_WORK ORDER_
From the records below, set down exactly the lines starting with the line that contains "flag (b : Bool)" and going on through the line that contains "(v : HostValue)". Nothing else is wanted.

_ENTRIES SHOWN_
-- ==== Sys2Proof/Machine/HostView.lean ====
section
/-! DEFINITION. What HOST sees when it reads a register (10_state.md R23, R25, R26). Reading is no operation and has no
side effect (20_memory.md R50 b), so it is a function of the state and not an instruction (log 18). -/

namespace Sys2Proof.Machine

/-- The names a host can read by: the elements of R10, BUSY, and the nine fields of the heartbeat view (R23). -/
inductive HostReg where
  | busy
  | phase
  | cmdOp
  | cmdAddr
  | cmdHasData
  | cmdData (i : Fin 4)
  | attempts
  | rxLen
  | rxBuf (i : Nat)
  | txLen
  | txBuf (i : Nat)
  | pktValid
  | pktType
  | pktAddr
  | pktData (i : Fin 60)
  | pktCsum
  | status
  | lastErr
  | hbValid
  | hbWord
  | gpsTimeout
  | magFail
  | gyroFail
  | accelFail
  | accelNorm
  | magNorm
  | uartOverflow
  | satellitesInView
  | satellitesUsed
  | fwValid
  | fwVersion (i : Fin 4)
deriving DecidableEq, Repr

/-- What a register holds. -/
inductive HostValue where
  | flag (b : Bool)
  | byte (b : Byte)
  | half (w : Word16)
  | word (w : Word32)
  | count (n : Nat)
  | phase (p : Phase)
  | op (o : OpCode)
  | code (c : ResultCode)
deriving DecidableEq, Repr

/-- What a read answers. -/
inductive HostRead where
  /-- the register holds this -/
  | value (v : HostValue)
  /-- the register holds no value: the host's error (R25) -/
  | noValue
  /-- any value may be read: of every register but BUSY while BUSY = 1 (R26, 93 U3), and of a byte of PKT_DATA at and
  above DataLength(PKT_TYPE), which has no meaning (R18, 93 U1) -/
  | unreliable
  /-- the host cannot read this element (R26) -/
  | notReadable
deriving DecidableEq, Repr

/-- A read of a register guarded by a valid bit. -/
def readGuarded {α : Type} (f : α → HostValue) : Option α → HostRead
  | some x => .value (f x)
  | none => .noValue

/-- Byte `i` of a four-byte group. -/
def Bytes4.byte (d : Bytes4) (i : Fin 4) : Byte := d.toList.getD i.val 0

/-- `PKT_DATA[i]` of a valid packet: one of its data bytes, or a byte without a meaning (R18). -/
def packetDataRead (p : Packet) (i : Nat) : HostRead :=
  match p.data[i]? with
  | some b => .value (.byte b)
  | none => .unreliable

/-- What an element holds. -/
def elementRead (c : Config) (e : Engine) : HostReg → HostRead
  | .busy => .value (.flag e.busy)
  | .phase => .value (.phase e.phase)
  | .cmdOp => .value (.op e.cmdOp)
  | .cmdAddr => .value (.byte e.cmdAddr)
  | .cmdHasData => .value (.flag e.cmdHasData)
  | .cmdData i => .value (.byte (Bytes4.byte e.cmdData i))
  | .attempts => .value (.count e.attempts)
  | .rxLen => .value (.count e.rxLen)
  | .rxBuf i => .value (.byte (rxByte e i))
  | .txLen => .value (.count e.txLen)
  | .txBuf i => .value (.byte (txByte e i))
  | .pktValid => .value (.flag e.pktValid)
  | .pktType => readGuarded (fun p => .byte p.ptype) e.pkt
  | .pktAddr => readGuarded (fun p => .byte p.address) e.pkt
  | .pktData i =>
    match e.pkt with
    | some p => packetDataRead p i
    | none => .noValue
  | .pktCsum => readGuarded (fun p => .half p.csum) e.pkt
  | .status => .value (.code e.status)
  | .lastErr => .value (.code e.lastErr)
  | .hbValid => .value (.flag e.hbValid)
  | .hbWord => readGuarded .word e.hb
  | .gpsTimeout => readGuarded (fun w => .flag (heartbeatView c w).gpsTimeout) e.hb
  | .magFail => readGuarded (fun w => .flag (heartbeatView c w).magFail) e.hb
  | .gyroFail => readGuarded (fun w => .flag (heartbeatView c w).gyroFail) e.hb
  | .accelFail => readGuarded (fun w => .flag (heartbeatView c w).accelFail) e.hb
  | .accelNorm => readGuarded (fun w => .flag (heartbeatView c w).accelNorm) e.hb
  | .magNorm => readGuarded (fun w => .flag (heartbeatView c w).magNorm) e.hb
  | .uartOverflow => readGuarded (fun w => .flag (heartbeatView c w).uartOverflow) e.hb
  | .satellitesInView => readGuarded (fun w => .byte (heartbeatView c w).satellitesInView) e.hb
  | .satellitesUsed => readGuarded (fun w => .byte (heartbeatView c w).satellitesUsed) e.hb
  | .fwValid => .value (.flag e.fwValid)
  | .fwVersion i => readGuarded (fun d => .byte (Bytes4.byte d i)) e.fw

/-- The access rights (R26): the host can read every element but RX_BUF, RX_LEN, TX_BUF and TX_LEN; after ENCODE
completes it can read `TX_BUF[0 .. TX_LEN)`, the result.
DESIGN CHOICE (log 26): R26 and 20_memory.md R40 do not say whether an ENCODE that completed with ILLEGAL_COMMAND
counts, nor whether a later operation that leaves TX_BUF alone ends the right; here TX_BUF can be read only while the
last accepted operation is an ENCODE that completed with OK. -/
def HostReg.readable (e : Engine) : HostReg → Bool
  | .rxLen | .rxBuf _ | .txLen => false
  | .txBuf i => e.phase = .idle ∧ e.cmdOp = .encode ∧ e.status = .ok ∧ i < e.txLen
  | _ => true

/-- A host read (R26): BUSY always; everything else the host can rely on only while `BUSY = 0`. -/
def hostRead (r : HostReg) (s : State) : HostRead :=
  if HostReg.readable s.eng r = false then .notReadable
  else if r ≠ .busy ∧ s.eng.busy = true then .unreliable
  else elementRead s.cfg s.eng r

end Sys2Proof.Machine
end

_WRITTEN RESPONSE_
  | flag (b : Bool)
  | byte (b : Byte)
  | half (w : Word16)
  | word (w : Word32)
  | count (n : Nat)
  | phase (p : Phase)
  | op (o : OpCode)
  | code (c : ResultCode)
deriving DecidableEq, Repr

/-- What a read answers. -/
inductive HostRead where
  /-- the register holds this -/
  | value (v : HostValue)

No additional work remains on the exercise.